Table 2. Absolute and relative yield of the fructan concentrate (FC) from the Agave salmiana stem.
SD: Standard Deviation
DM: Dry material
From the fresh stem of an average head of maguey mezcalero (57.6 kg), an average yield of FC (95 % DM) of 21 % was obtained, and regarding the dry weight of the stem, the yield was almost 80 %; both values are similar to the inulin content based on the fresh weight (15 to 20 %) and dry weight (70 to 80 %) of the chicory roots (Franck, 2002; Gupta et al., 2003). Table 3 compares the contents of fructans of A. salmiana and other species. The lower fructan yield (around 60 %) based on the dry weight of the head, documented by Mancilla-Margalli and López (2006) for sotol (specie of the Dasylirion genus) and different types of maguey, is expected when using the entire head as raw material, with all the aforementioned inconvenient events, in regards to the complexity of processes and quality of the extracted fructans.

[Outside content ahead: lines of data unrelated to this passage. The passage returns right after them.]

theorem execBlockDelivery_wf {id : Nat} {pav : BitVec 3} {σ τ : State} (hw : σ.mem.wf = true) (hτ : execBlockDelivery id pav σ = .next τ) : τ.mem.wf = true := by
  unfold execBlockDelivery at hτ
  exact State.event_wf hw hτ

theorem execCamvelRecordComplete_wf {id : Nat} {σ τ : State} (hw : σ.mem.wf = true) (hτ : execCamvelRecordComplete id σ = .next τ) : τ.mem.wf = true := by
  unfold execCamvelRecordComplete at hτ
  exact State.event_wf hw hτ

theorem execGateRelease_wf {win : BitVec 3} {σ τ : State} (hw : σ.mem.wf = true) (hτ : execGateRelease win σ = .next τ) : τ.mem.wf = true := by
  unfold execGateRelease at hτ
  exact State.event_wf hw hτ

theorem execWindowAccept_wf {win : BitVec 3} {σ τ : State} (hw : σ.mem.wf = true) (hτ : execWindowAccept win σ = .next τ) : τ.mem.wf = true := by
  unfold execWindowAccept at hτ
  exact State.event_wf hw hτ

theorem execCompareManifestDone_wf {win : BitVec 3} {σ τ : State} (hw : σ.mem.wf = true) (hτ : execCompareManifestDone win σ = .next τ) : τ.mem.wf = true := by
  unfold execCompareManifestDone at hτ
  exact State.event_wf hw hτ

theorem execTlbInvalidateDone_wf {owner : Fin 5} {σ τ : State} (hw : σ.mem.wf = true) (hτ : execTlbInvalidateDone owner σ = .next τ) : τ.mem.wf = true := by
  unfold execTlbInvalidateDone at hτ
  exact State.event_wf hw hτ

theorem execContextSaveAreaDone_wf {core : Nat} {ctx : Fin 4} {σ τ : State} (hw : σ.mem.wf = true) (hτ : execContextSaveAreaDone core ctx σ = .next τ) : τ.mem.wf = true := by
  unfold execContextSaveAreaDone at hτ
  exact State.eventOn_wf hw hτ

theorem execPreemptionRequest_wf {core : Nat} {ctx : Fin 4} {σ τ : State} (hw : σ.mem.wf = true) (hτ : execPreemptionRequest core ctx σ = .next τ) : τ.mem.wf = true := by
  unfold execPreemptionRequest at hτ
  exact State.eventOn_wf hw hτ

theorem execWindowRecordPortWrite_wf {win : BitVec 3} {r : CamvelRecord} {σ τ : State} (hw : σ.mem.wf = true) (hτ : execWindowRecordPortWrite win r σ = .next τ) : τ.mem.wf = true := by
  unfold execWindowRecordPortWrite at hτ
  rw [State.inspected_mem hτ]; exact hw

theorem execWindowGatePortWrite_wf {win : BitVec 3} {g : Word} {σ τ : State} (hw : σ.mem.wf = true) (hτ : execWindowGatePortWrite win g σ = .next τ) : τ.mem.wf = true := by
  unfold execWindowGatePortWrite at hτ
  rw [State.inspected_mem hτ]; exact hw

theorem execWindowCounterWrite_wf {win : BitVec 3} {tc : BitVec 6} {v : W32} {σ τ : State} (hw : σ.mem.wf = true) (hτ : execWindowCounterWrite win tc v σ = .next τ) : τ.mem.wf = true := by
  unfold execWindowCounterWrite at hτ
  rw [State.inspected_mem hτ]; exact hw

theorem execCompareManifestStart_wf {win : BitVec 3} {addr : Word} {σ τ : State} (hw : σ.mem.wf = true) (hτ : execCompareManifestStart win addr σ = .next τ) : τ.mem.wf = true := by
  unfold execCompareManifestStart at hτ
  exact State.event_wf hw hτ

theorem execTlbInvalidate_wf {owner : Fin 5} {v : Word} {σ τ : State} (hw : σ.mem.wf = true) (hτ : execTlbInvalidate owner v σ = .next τ) : τ.mem.wf = true := by
  unfold execTlbInvalidate at hτ
  rw [State.inspected_mem hτ]; exact hw

theorem execReplay_wf {σ τ : State} (hw : σ.mem.wf = true) (hτ : execReplay σ = .next τ) : τ.mem.wf = true := by
  unfold execReplay at hτ
  rw [State.inspected_mem hτ]; exact hw

theorem execTthaw_wf {blk : FreezeBlock} {v : Word} {σ τ : State} (hw : σ.mem.wf = true) (hτ : execTthaw blk v σ = .next τ) : τ.mem.wf = true := by
  unfold execTthaw at hτ
  rw [State.inspected_mem hτ]; exact hw

theorem execTkill_wf {core : Nat} {v : Word} {σ τ : State} (hw : σ.mem.wf = true) (hτ : execTkill core v σ = .next τ) : τ.mem.wf = true := by
  unfold execTkill at hτ
  exact State.eventOn_wf hw hτ

theorem execCcmdSave_wf {core : Nat} {ctx : Fin 4} {σ τ : State} (hw : σ.mem.wf = true) (hτ : execCcmdSave core ctx σ = .next τ) : τ.mem.wf = true := by
  unfold execCcmdSave at hτ
  exact State.eventOn_wf hw hτ

theorem execCcmdRestore_wf {core : Nat} {ctx : Fin 4} {σ τ : State} (hw : σ.mem.wf = true) (hτ : execCcmdRestore core ctx σ = .next τ) : τ.mem.wf = true := by
  unfold execCcmdRestore at hτ
  exact State.eventOn_wf hw hτ

theorem execCcmdRelease_wf {core : Nat} {ctx : Fin 4} {σ τ : State} (hw : σ.mem.wf = true) (hτ : execCcmdRelease core ctx σ = .next τ) : τ.mem.wf = true := by
  unfold execCcmdRelease at hτ
  exact State.eventOn_wf hw hτ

Quality of the fructan concentrate
Table 4 presents the evaluation results of the mean quality of the FC (at a constant weight); that is to say, the relative content of extracted fructans from the stem of a ripe A. salmiana plant. As previously mentioned, an inulin standard was used as reference, as the equipment and the method prevent a higher resolution for fructans with a polymerization greater than level 5; therefore, the term inulin of this methodology truly corresponds to the maguey fructans (agavinas, according to López et al., 2014). It was found that the concentrate of the full extract of the second third of the stem has 78.31 % maguey fructans with more than five levels of polymerization, and that the glucose and fructose contents were not detectable (< 0.02 %). The composition of the fructan concentrate of the supernatant of the last third of the stem was similar to the composition of the full concentrate of the second third, even in its full recovery (95.03 %); both also presented a whitish appearance. In contrast, the composition of FC of the sediment of the last third of the stem was different even in its appearance, as it presented a dark brown coloration, greater total ash and sapogenins contents and a lower recovery percentage (79.31 %), maybe because it has unidentified or non-quantified components with this methodology. Regarding the weight of the total extract, the proportion of the sediment is only 5.6 %, so centrifugation could be a viable practice to more adequately purify maguey fructans.
Conclusions
The use of stems as raw material allows the implementation of simple and natural procedures for the extraction of maguey fructans. Through the pressing and washing of bagasse, the volume of FC obtained with an extractor can almost be duplicated. The yield of FC was 21 % of the fresh weight of the stem of a ripe maguey and around 80 % of the dry weight of the stem. The concentrate of maguey fructans, humidity free, presented a purity close to 80 % (fructans with more than five grades of polymerization). The alternative or complementary use of maguey mezcalero for the extraction of fructans, with a simple and natural extraction process, could stimulate the appreciation and use of the wild maguey plants, and at the same time, the rural development of the region.